58 Persei

Observation data Epoch J2000 Equinox ICRS
- Constellation: Perseus
- Right ascension: 04^{h} 36^{m} 41.43017^{s}
- Declination: +41° 15′ 53.3213″
- Apparent magnitude (V): 4.26

Characteristics
- Spectral type: K1II + B7V
- U−B color index: +0.81
- B−V color index: +1.24

Astrometry
- Radial velocity (R_{v}): +9.80 km/s
- Proper motion (μ): RA: −4.56 mas/yr Dec.: −17.84 mas/yr
- Parallax (π): 4.09±0.38 mas
- Distance: 800 ± 70 ly (240 ± 20 pc)
- Absolute magnitude (M_{V}): -2.67

Orbit
- Primary: 58 Persei A
- Name: 58 Persei B
- Period (P): 28.8 yr
- Semi-major axis (a): 0.051″
- Eccentricity (e): 0.64
- Inclination (i): 81°
- Longitude of the node (Ω): 237°
- Periastron epoch (T): 1978.65
- Argument of periastron (ω) (secondary): 191°

Details

58 Per A
- Mass: 6.8±0.2 M_{☉}
- Radius: 86.7+4.6 −5.1 R_{☉}
- Luminosity: 1,731±323 L_{☉}
- Surface gravity (log g): 2.21 cgs
- Temperature: 4,500 K
- Metallicity [Fe/H]: −0.20 dex
- Rotational velocity (v sin i): 11.0 km/s
- Age: 50.1±6.8 Myr
- Other designations: Boss 1074, 58 Per, BD+40°1000, FK5 2338, GC 5609, HD 29094–95, HIP 21476, HR 1454, SAO 39639, CCDM J04367+4116A

Database references
- SIMBAD: data

= 58 Persei =

Multiple-star system in the constellation of Perseus

58 Persei is a binary and possibly a triple star system in the northern constellation of Perseus. It has the Bayer designation e Persei, while 58 Persei is the Flamsteed designation. This system is visible to the naked eye as a faint point of light with an apparent visual magnitude of 4.26. It is approximately 800 light years away from the Sun based on parallax, and is drifting further away with a radial velocity of +10 km/s.

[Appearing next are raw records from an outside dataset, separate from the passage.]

-- ==== Sys2Proof/Laws/State.lean ====
section
/-! SUPPORT. What each update of one unit does to each field of State: the unit's field takes the new value and every other
field stands. Each is true by rfl, so that no later proof unfolds a record update. -/

namespace Sys2Proof.Machine

@[simp] theorem updPin_pending (n : Nat) (f : Pin → Pin) (s : State) : (updPin n f s).pending = s.pending := rfl
@[simp] theorem updPin_idleCycles (n : Nat) (f : Pin → Pin) (s : State) : (updPin n f s).idleCycles = s.idleCycles := rfl
@[simp] theorem updPin_freeCount (n : Nat) (f : Pin → Pin) (s : State) : (updPin n f s).freeCount = s.freeCount := rfl
@[simp] theorem updPin_out (n : Nat) (f : Pin → Pin) (s : State) : (updPin n f s).out = s.out := rfl
@[simp] theorem updPin_band (n : Nat) (f : Pin → Pin) (s : State) : (updPin n f s).band = s.band := rfl
@[simp] theorem updPin_islands (n : Nat) (f : Pin → Pin) (s : State) : (updPin n f s).islands = s.islands := rfl
@[simp] theorem updPin_pins (n : Nat) (f : Pin → Pin) (s : State) : (updPin n f s).pins = upd s.pins n f := rfl
@[simp] theorem updPin_reflexes (n : Nat) (f : Pin → Pin) (s : State) : (updPin n f s).reflexes = s.reflexes := rfl
@[simp] theorem updPin_score (n : Nat) (f : Pin → Pin) (s : State) : (updPin n f s).score = s.score := rfl
@[simp] theorem updPin_orangeries (n : Nat) (f : Pin → Pin) (s : State) : (updPin n f s).orangeries = s.orangeries := rfl
@[simp] theorem updPin_mem (n : Nat) (f : Pin → Pin) (s : State) : (updPin n f s).mem = s.mem := rfl
@[simp] theorem updPin_aviary (n : Nat) (f : Pin → Pin) (s : State) : (updPin n f s).aviary = s.aviary := rfl
@[simp] theorem updPin_eth (n : Nat) (f : Pin → Pin) (s : State) : (updPin n f s).eth = s.eth := rfl
@[simp] theorem updPin_sensors (n : Nat) (f : Pin → Pin) (s : State) : (updPin n f s).sensors = s.sensors := rfl
@[simp] theorem updPin_fountains (n : Nat) (f : Pin → Pin) (s : State) : (updPin n f s).fountains = s.fountains := rfl
@[simp] theorem updPin_topiaries (n : Nat) (f : Pin → Pin) (s : State) : (updPin n f s).topiaries = s.topiaries := rfl
@[simp] theorem updPin_clips (n : Nat) (f : Pin → Pin) (s : State) : (updPin n f s).clips = s.clips := rfl
@[simp] theorem updPin_streams (n : Nat) (f : Pin → Pin) (s : State) : (updPin n f s).streams = s.streams := rfl
@[simp] theorem updPin_pkg (n : Nat) (f : Pin → Pin) (s : State) : (updPin n f s).pkg = s.pkg := rfl
@[simp] theorem updPin_load (n : Nat) (f : Pin → Pin) (s : State) : (updPin n f s).load = s.load := rfl
@[simp] theorem updPin_samples (n : Nat) (f : Pin → Pin) (s : State) : (updPin n f s).samples = s.samples := rfl
@[simp] theorem updPin_trainPending (n : Nat) (f : Pin → Pin) (s : State) : (updPin n f s).trainPending = s.trainPending := rfl
@[simp] theorem updPin_trainRunning (n : Nat) (f : Pin → Pin) (s : State) : (updPin n f s).trainRunning = s.trainRunning := rfl
@[simp] theorem updPin_pools (n : Nat) (f : Pin → Pin) (s : State) : (updPin n f s).pools = s.pools := rfl
@[simp] theorem updPin_censusOn (n : Nat) (f : Pin → Pin) (s : State) : (updPin n f s).censusOn = s.censusOn := rfl
@[simp] theorem updPin_censusRepair (n : Nat) (f : Pin → Pin) (s : State) : (updPin n f s).censusRepair = s.censusRepair := rfl
@[simp] theorem updPin_locks (n : Nat) (f : Pin → Pin) (s : State) : (updPin n f s).locks = s.locks := rfl
@[simp] theorem updPin_err (n : Nat) (f : Pin → Pin) (s : State) : (updPin n f s).err = s.err := rfl
@[simp] theorem updPin_fenced (n : Nat) (f : Pin → Pin) (s : State) : (updPin n f s).fenced = s.fenced := rfl
@[simp] theorem updPin_resetQueue (n : Nat) (f : Pin → Pin) (s : State) : (updPin n f s).resetQueue = s.resetQueue := rfl
@[simp] theorem updPin_gate (n : Nat) (f : Pin → Pin) (s : State) : (updPin n f s).gate = s.gate := rfl
@[simp] theorem updPin_mbx (n : Nat) (f : Pin → Pin) (s : State) : (updPin n f s).mbx = s.mbx := rfl
@[simp] theorem updPin_journal (n : Nat) (f : Pin → Pin) (s : State) : (updPin n f s).journal = s.journal := rfl
@[simp] theorem updPin_trellis (n : Nat) (f : Pin → Pin) (s : State) : (updPin n f s).trellis = s.trellis := rfl
@[simp] theorem updPin_power (n : Nat) (f : Pin → Pin) (s : State) : (updPin n f s).power = s.power := rfl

This is a single-lined spectroscopic binary system with an orbital period of 28.7 years and an eccentricity of 0.65. The primary member, designated component A, is an orange-hued (K–type) bright giant with a stellar classification of K1II. The star is around 50 million years old with 6.8 times the mass of the Sun. Having exhausted the supply of hydrogen at its core, it has expanded to roughly 87 times the Sun's radius. It is radiating 1,731 times the luminosity of the Sun from its enlarged photosphere at an effective temperature of 4,500 K.

The secondary, component B, appears to be a B-type main-sequence star with a stellar classification of B7V. It is a suspected binary of unknown period with component masses of 3.3 and 1.2 times the mass of the Sun.